Victims of the 1994 Rwandan genocide at the Genocide Memorial in
Nyamata, inside the Catholic church where thousands were slaughtered.
PHOTO | SIMON MAINA | NATION MEDIA GROUP
By EDMUND KAGIRE
In Summary
- Speaking at the 23rd commemoration event at the Kigali Genocide Memorial Centre on April 7 President Kagame described attempts to redefine the 1994 Genocide against the Tutsi as “semantics” and “absolute nonsense.”
- The Rwandan leader said that genocide has an existing definition, noting that there shouldn’t be a probably matching what happened in Rwanda with the definition of genocide.
Rwandan President Paul Kagame has cautioned against debates
centred on defining the killings that happened in Rwanda in 1994, noting
that those who failed to do anything at the time are the ones
intentionally trying to water down the magnitude of the massacres.
Speaking at the 23rd commemoration event at the Kigali Genocide
Memorial Centre on April 7 — attended by the African Union Commission
chairperson Moussa Faki Mahamat — President Kagame described attempts to
redefine the 1994 Genocide against the Tutsi as “semantics” and
“absolute nonsense.”
Rwanda considers the “1994 Genocide against the Tutsi” the
official definition of the killings that happened in 1994, which was
later on adopted by the United Nations Security Council in January 2014,
20 years after the massacres which started on April 7, 1994 and swept
across the country for 100 days.
A seemingly angry President Kagame said that the debates around
the right definition, whether it is “the Rwandan genocide, genocide of
the Tutsi and moderate Hutus” are all meant to divert people from the
real issue of the death of over a million innocent lives and the actual
planning of the genocide.
“Today you hear people around the world talking about what
happened here. It is now about the words, the names, what do we call it?
It is no longer about the lives lost. Some say ‘is it the 1994
genocide?’ or is it the genocide of Tutsis?”

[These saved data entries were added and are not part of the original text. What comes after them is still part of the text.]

-- ==== Sys2Proof/Machine/Recovery.lean ====
section
/-! DEFINITION. A restore from the buddy's store, and the rows that carry it on as its Stitch operations end (R155, R173,
R185, R190, R191, R390, R392). -/

namespace Sys2Proof.Machine

/-! A restore (R390). -/

/-- An operation of the restore is on its way or waits for its entry. -/
def restoreBusy (s : State) : Bool :=
  s.stitch.waitList.any (fun w => w.purpose = 7) || s.stitch.table.any (fun p => p.2.purpose = 7 && incomplete p.2)

/-- The request that a restore answers. -/
def restoresJob (j : Nat) (r : Req) : Bool := rb r 2 0 && rf r 2 1 4 = j

/-- A restore fails part-way: event 0x8014, and INTERNAL with event 0xB008 (R32, R392; log 47). -/
def restoreFails (x : Restore) (s : State) : State :=
  let s := raise 0x8014 3 [1, word x.job, x.index, 1] { s with resil.restore := none }
  let mine := s.mbx.started.filter (fun t => t.opcode = 0x0904 && restoresJob x.job t.req)
  let s := forAll mine (fun t => raise 0xB008 3 [word (viaSlot t.req), 0x0904, t.req.tag]) s
  finish 0x0904 (restoresJob x.job) .internal [] s

/-- The header of the store is read, or read again. -/
def readHeader (x : Restore) (stage : Nat) (s : State) : State :=
  restoreAsk { s with resil.restore := some { x with
    stage := stage, got := [], todo := [(0, Config.stagingPa s.stitch.issued 0, 64)] } }

/-- The source leaves the index alone in its store: words 5 to 7 of the header (R382, R390; log 47). -/
def restoreSeal (x : Restore) (s : State) : State :=
  let h := sealedHalf x.index s
  askPool 65 7 { mirrorPut 20 (wordBytes x.index ++ wordBytes noIndex ++ leBytes h 4) s with cls := 3, source := 2 }
    { s with
      resil.sealedNew := x.index, resil.sealedOld := noIndex, resil.halfNew := h
      resil.restore := some { x with stage := 1, got := [] } }

/-- The reads of the index entries of the newest journal half, by 64 KiB (R382, R390). -/
def journalReads (x : Restore) (s : State) : List (Nat × Nat × Nat) :=
  let n := 16 * s.resil.storeJ
  (List.range ((n + 65535) / 65536)).map (fun i =>
    (halfOff s.resil.storeView s.resil.storeJ x.half + 65536 * i, Config.stagingPa s.stitch.issued (i + 1),
      min 65536 (n - 65536 * i)))

/-- What is to be copied back for the regions of a job, a lost one placed anew first; none when one finds no room
(R390). -/
def restorePlan (journal : List Nat) : List ImageRegion → Restore → State → Option (Restore × State)
  | [], x, s => some (x, s)
  | r :: l, x, s => match regionOf r.job r.region s, rmLookup r.job r.region s with
    | some g, some e =>
      if !e.lost then restorePlan journal l { x with todo := x.todo ++ restoreReads r e.base false journal s } s
      else match freeView (viewOf g s) (viewPages (viewOf g s) g.size) s with
        | none => none
        | some off =>
          let new := ownPga 0 off s
          let s := takePlace r.job new g.size s
          restorePlan journal l { x with todo := x.todo ++ restoreReads r new true journal s
                                         lost := x.lost ++ [(r.region, e.base, new)] } s
    | _, _ => restorePlan journal l x s

/-- The pages are copied back; NO_RESOURCE when a lost region finds no room. -/
def restorePages (x : Restore) (s : State) : State :=
  let journal := if x.older then x.got.flatMap (journalOffsets x.newest) else []
  match restorePlan journal (imageOf x.job s) { x with stage := 4, got := [], todo := [] } s with
  | none => finish 0x0904 (restoresJob x.job) .noResource [] { s with resil.restore := none }
  | some (x, s) => restoreAsk { s with resil.restore := some { x with granules := x.todo.length } }

/-- A lost region that has been copied whole flips as a move, its lost flag clears (R390). -/
def restoreFlip (j : Nat) (p : Nat × Nat × Nat) (s : State) : State :=
  match regionOf j p.1 s with
  | none => s
  | some g =>
    let s := rmMod j p.1 (fun e => { e with base := p.2.2, place := 2, lost := false }) s
    let s := setRegion j p.1 (some { g with base := some p.2.2, pin := repin g.pin p.2.2 }) s
    let s := { s with place.settling := s.place.settling ++
      [{ job := j, region := p.1, oldBase := p.2.1, size := g.size, flipAt := s.clk, waiting := otherModules j s,
         lastAck := s.clk }] }
    sendUpdates j p.1 0 p.2.2 0 s

/-- A restore ends: the flips, event 0x8013 and the answer (R390, R392). -/
def restoreEnds (x : Restore) (s : State) : State :=
  let mib := x.granules * 4096 / 2 ^ 20
  let s := forAll x.lost (restoreFlip x.job) { s with resil.restore := none }
  finish 0x0904 (restoresJob x.job) .ok [word (imageOf x.job s).length, word mib]
    (raise 0x8013 1 [word x.job, x.index, word mib] s)

/-- A restore whose operations have ended goes on: the buddy has applied its older half, it is told the index, its image is
there, the journal index is read where the index is sealed_old, the pages are copied back; no flip while a dirty drain
sweeps (R253, R390). -/
def restoreStep (x : Restore) (s : State) : State :=
  let header := (x.got.head?).getD []
  if x.error ≠ 0 then restoreFails x s
  else match x.stage with
    | 0 => if halfFree header then restoreSeal x s else readHeader x 0 s
    | 1 => readHeader x 2 s
    | 2 =>
      if bytesAt header 40 4 ≠ x.index.toNat then readHeader x 2 s
      else restoreAsk { s with resil.restore := some { x with
        stage := 3, got := [], todo := if x.older then journalReads x s else [] } }
    | 3 => restorePages x s
    | _ => if s.resil.draining.isSome && !x.lost.isEmpty then s else restoreEnds x s

/-- A restore goes on as far as it can without an answer. -/
def restoreGo : Nat → State → State
  | 0, s => s
  | n + 1, s => match s.resil.restore with
    | none => s
    | some x => if restoreBusy s then s else restoreGo n (restoreStep x s)

/-- Stages of a restore. -/
def restoreStages : Nat := 6

/-! The rows of Stitch operations at their initiator. -/

/-- STITCH_ENTRY_GRANT, R185. -/
def execStitchEntryGrant (s : State) : Host.Outcome State Fault Refusal :=
  sends (fun s => restoreGo restoreStages (entryGrant s)) s

/-- STITCH_SEGMENT_SEND, R173. -/
def execStitchSegmentSend (tag : Fin 16384) (part : Fin 17) (flaws : List Flaw) (s : State) :
    Host.Outcome State Fault Refusal :=
  sends (fun s => restoreGo restoreStages (segmentSendRow tag part (inject flaws s))) s

/-- STITCH_RESPONSE_RECEIVE, R191. -/
def execStitchResponseReceive (s : State) : Host.Outcome State Fault Refusal :=
  sends (fun s => restoreGo restoreStages (responseReceive s)) s

/-- STITCH_TIMEOUT, R190. -/
def execStitchTimeout (tag : Fin 16384) (s : State) : Host.Outcome State Fault Refusal :=
  sends (fun s => restoreGo restoreStages (stitchTimeout tag s)) s

/-- DIRTY_DRAIN_END: the flips that have waited for it follow (R229, R253). -/
def execDirtyDrainEnd (s : State) : Host.Outcome State Fault Refusal :=
  sends (fun s => restoreGo restoreStages (dirtyDrainEnd s)) s

end Sys2Proof.Machine
end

“Then there is another group which comes with an improved
definition, saying that you see we can’t call it the genocide of the
Tutsi, it is the 1994 Genocide or the Rwandan genocide and they stop
there, struggling to be vague,” President Kagame said, adding that these
are simply semantics.
President Kagame said that he has a problem engaging in such debates because it is “absolute nonsense.”
“Those deciding what it should be called are the same people who got involved in it,” he noted, adding that the discussion around what the killings in Rwanda should be called is of no substance.

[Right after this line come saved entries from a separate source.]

/-- R155, R197, R250 to R253: the commands of a move complete. The target address that a refused update names is
free, as is the place of a note to another Yarler (log 42). The abort causes 1 and 2, that an acknowledgement of
a flip belongs to the oldest flip not yet acknowledged by its module, and how the copy is cut into operations
are the model's choice (log 44). -/
def Obligations.MoveCommands : Prop :=
  (∀ (flaws : List Flaw) (s t : State) (m : Move) (v : State),
    Alive s →
    t = inject flaws s →
    t.place.move = some m →
    m.phase = 1 →
    copyDone m t = true →
    (v = holdWrites m.job m.region (rmMod m.job m.region (fun e => { e with move := 2 }) t)) →
      exec (.moveCopyComplete flaws) s = .next (sendUpdates m.job m.region 2 m.oldBase m.newBase { v with
        place := { v.place with move := v.place.move.map (fun m =>
          { m with phase := 2, drainAt := v.clk, waiting := ownId v :: otherModules m.job v }) } })) ∧
  (∀ (flaws : List Flaw) (s t : State),
    Alive s →
    t = inject flaws s →
    (t.place.move = none ∨ ∃ m, t.place.move = some m ∧ (m.phase ≠ 1 ∨ copyDone m t = false)) →
      exec (.moveCopyComplete flaws) s = .next t) ∧
  (∀ (m : Move) (s : State),
      copyDone m s = true ↔ m.todo = [] ∧ (∀ w ∈ s.stitch.waitList, w.purpose ≠ 5) ∧
        ∀ p ∈ s.stitch.table, p.2.purpose = 5 → incomplete p.2 = false) ∧
  (∀ (s : State) (m : Move) (off n : Nat) (l : List (Nat × Nat)),
    s.place.move = some m →
    m.todo = (off, n) :: l →
    n ≤ 65536 →
      copyAsk s = askPool 65 5 { op := 1, phys := true, cls := 3, source := 2, len := n, target := (m.newBase + off : Nat), localPa := m.oldBase + off } { s with place := { s.place with move := some { m with todo := l } } }) ∧
  (∀ (s : State) (m : Move) (off n : Nat) (l : List (Nat × Nat)),
    s.place.move = some m →
    m.todo = (off, n) :: l →
    65536 < n →
      copyAsk s = askPool 65 5 { op := 1, phys := true, cls := 3, source := 2, len := 65536, target := (m.newBase + off : Nat), localPa := m.oldBase + off } { s with place := { s.place with move := some { m with todo := (off + 65536, n - 65536) :: l } } }) ∧
  (∀ (n : BitVec 16) (flaws : List Flaw) (s t : State) (m : Move),
    Alive s →
    t = inject flaws s →
    t.place.move = some m →
    m.phase = 2 →
    m.waiting.contains n.toNat = true →
    (n.toNat ≠ ownId t ∨ writesInFlight m.job m.region t = false) →
    m.waiting.filter (· ≠ n.toNat) ≠ [] →
      exec (.moveDrainAck n flaws) s = .next { t with place := { t.place with move := some { m with waiting := m.waiting.filter (· ≠ n.toNat) } } }) ∧
  (∀ (n : BitVec 16) (flaws : List Flaw) (s t : State) (m : Move) (k : Nat),
    Alive s →
    t = inject flaws s →
    t.place.move = some m →
    m.phase = 2 →
    m.waiting.contains n.toNat = true →
    (n.toNat ≠ ownId t ∨ writesInFlight m.job m.region t = false) →
    m.waiting.filter (· ≠ n.toNat) = [] →
    (k = (match rmLookup m.job m.region t with | some e => e.size | none => 0)) →
      exec (.moveDrainAck n flaws) s = .next (copyAsk { t with place := { t.place with move := some { m with
          waiting := [], phase := 3, todo := m.marked.map (fun g => (g * trackGranule k, min (trackGranule k) (k - g * trackGranule k))) } } })) ∧
  (∀ (n : BitVec 16) (flaws : List Flaw) (s t : State),
    Alive s →
    t = inject flaws s →
    (t.place.move = none ∨ ∃ m, t.place.move = some m ∧ (m.phase ≠ 2 ∨ m.waiting.contains n.toNat = false ∨ (n.toNat = ownId t ∧ writesInFlight m.job m.region t = true))) →
      exec (.moveDrainAck n flaws) s = .next t) ∧
  (∀ (s : State) (m : Move) (n : Nat) (w u v : State),
    Alive s →
    s.place.move = some m →
    m.phase = 3 →
    copyDone m s = true →
    s.resil.draining = none →
    (n = (match rmLookup m.job m.region s with | some e => e.size | none => 0)) →
    (w = rmMod m.job m.region (fun e => { e with move := 0, base := m.newBase, newBase := 0, place := if pgaSpace m.newBase = 1 then 1 else 2, lost := false }) s) →
    (u = (match regionOf m.job m.region w with
        | some x => setRegion m.job m.region (some { x with base := some m.newBase, pin := repin x.pin m.newBase }) w
        | none => w)) →
    v = { u with place := { u.place with move := none, settling := u.place.settling ++ [{ job := m.job, region := m.region, oldBase := m.oldBase, size := n, flipAt := u.clk, waiting := otherModules m.job u, lastAck := u.clk }] } } →
      exec .moveFlip s = .next (retryWindows (raise 0x3023 1 ([word m.job, word m.region] ++ dwords m.newBase
        ++ [word (heldByDrain m.job m.region s), word ((m.drainAt - m.copyAt) / 500),
            word (since m.drainAt (sendUpdates m.job m.region 0 m.newBase 0 v) / 500)])
        (sendUpdates m.job m.region 0 m.newBase 0 v)))) ∧
  (∀ (s : State),
    Alive s →
    (s.place.move = none ∨ ∃ m, s.place.move = some m ∧ (m.phase ≠ 3 ∨ copyDone m s = false ∨ s.resil.draining ≠ none)) →
      exec (.moveFlip) s = .next s) ∧
  (∀ (n : BitVec 16) (s : State),
    Alive s →
      exec (.moveFlipAck n) s = .next { s with
        place := { s.place with settling := modFirst (fun x => x.waiting.contains n.toNat) (fun x => { x with waiting := x.waiting.filter (· ≠ n.toNat), lastAck := s.clk }) s.place.settling } }) ∧
  (∀ (s : State) (due : Settle → Bool),
    Alive s →
    (due = (fun x => x.waiting.isEmpty && ticksMs 40 ≤ since x.lastAck s)) →
      exec .moveOldPlaceRelease s = .next (match s.place.settling.find? due with
        | some x => leavePlace x.job x.oldBase x.size { s with place := { s.place with settling := s.place.settling.eraseP due } }
        | none => s)) ∧
  (∀ (s : State) (m : Move) (w : Nat) (l : List Nat),
    Alive s →
    s.place.move = some m →
    m.phase = 2 →
    m.waiting = w :: l →
    ticksMs 50 ≤ since m.drainAt s →
      exec (.moveDrainTimeout) s = .next (moveAbort 1 w s)) ∧
  (∀ (s : State),
    Alive s →
    (s.place.move = none ∨ ∃ m, s.place.move = some m ∧ (m.phase ≠ 2 ∨ m.waiting = [] ∨ since m.drainAt s < ticksMs 50)) →
      exec (.moveDrainTimeout) s = .next s) ∧
  (∀ (s : State) (late : Settle → Option Nat) (x : Settle) (m : Nat),
    Alive s →
    (late = (fun x => if ticksMs 50 ≤ since x.flipAt s then x.waiting.find? (fun m => !x.told.contains m) else none)) →
    (s.place.settling.find? (fun x => (late x).isSome) = some x) →
    late x = some m →
      exec .moveFlipAckTimeout s = .next (raise 0x3026 2 [word x.job, word x.region, word m]
        { s with place := { s.place with settling := modFirst (fun y => (late y).isSome) (fun y => { y with told := y.told ++ [m] }) s.place.settling } })) ∧
  (∀ (s : State),
    Alive s →
    (s.place.settling.all (fun x => decide (since x.flipAt s < ticksMs 50) || x.waiting.all (fun m => x.told.contains m)) = true) →
      exec .moveFlipAckTimeout s = .next s) ∧
  (∀ (u : MoveUpdate) (s : State) (j k : Nat) (e : RmEntry),
    serving s = true →
    s.glb.state ≠ .halted →
    jobOfTag u.jobTag s = some j →
    k = u.region.toNat →
    rmLookup j k s = some e →
    e.remote = true →
    pgaModule e.base = u.fromModule.toNat →
      (u.phase = 1 → exec (.moveUpdateReceive u) s = .next (rmMod j k (fun e => { e with move := 1, newBase := u.newBase.toNat }) s)) ∧
      (u.phase = 2 → ∀ v, v = holdWrites j k (rmMod j k (fun e => { e with move := 2, newBase := u.newBase.toNat }) s) →
        exec (.moveUpdateReceive u) s = .next (sendAcks { v with
          place := { v.place with owedAcks := v.place.owedAcks ++ [(u.fromModule.toNat, u.jobTag, k)] } })) ∧
      (u.phase = 0 → ∀ v w, v = rmMod j k (fun e => { e with move := 0, base := u.base.toNat, newBase := 0, place := if pgaSpace u.base.toNat = 1 then 1 else 2 }) s →
        w = (match regionOf j k v with
          | some x => setRegion j k (some { x with imported := some u.base.toNat }) v
          | none => v) →
        exec (.moveUpdateReceive u) s = .next (sendAck u.fromModule.toNat u.jobTag k 0 { w with
          place := { w.place with owedAcks := w.place.owedAcks.filter (fun a =>
            !(a.1 = u.fromModule.toNat && a.2.1 = u.jobTag && a.2.2 = k)) } }))) ∧
  (∀ (u : MoveUpdate) (s : State),
    serving s = true →
    s.glb.state = .halted →
      exec (.moveUpdateReceive u) s = .next (refuseHalted u.fromModule.toNat (Config.freeNat s.fresh) (useFresh 1 s)))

“Those deciding what it should be called are the same people who got involved in it,” he noted, adding that the discussion around what the killings in Rwanda should be called is of no substance.
“We lost people. We lost over one million people and it wasn’t a
natural disaster. It happened by the hands of some people and politics
was the cause, whether local or international. How can people keep
playing around with what names to call it? This is absolute nonsense,”
he said.
The Rwandan leader said that genocide has an existing
definition, noting that there shouldn’t be a probably matching what
happened in Rwanda with the definition of genocide. He said that the
Tutsi ethnic group was targeted for decades up until the genocide
happened.
President Kagame yet again faulted the international community for failing to intervene to stop the genocide in Rwanda.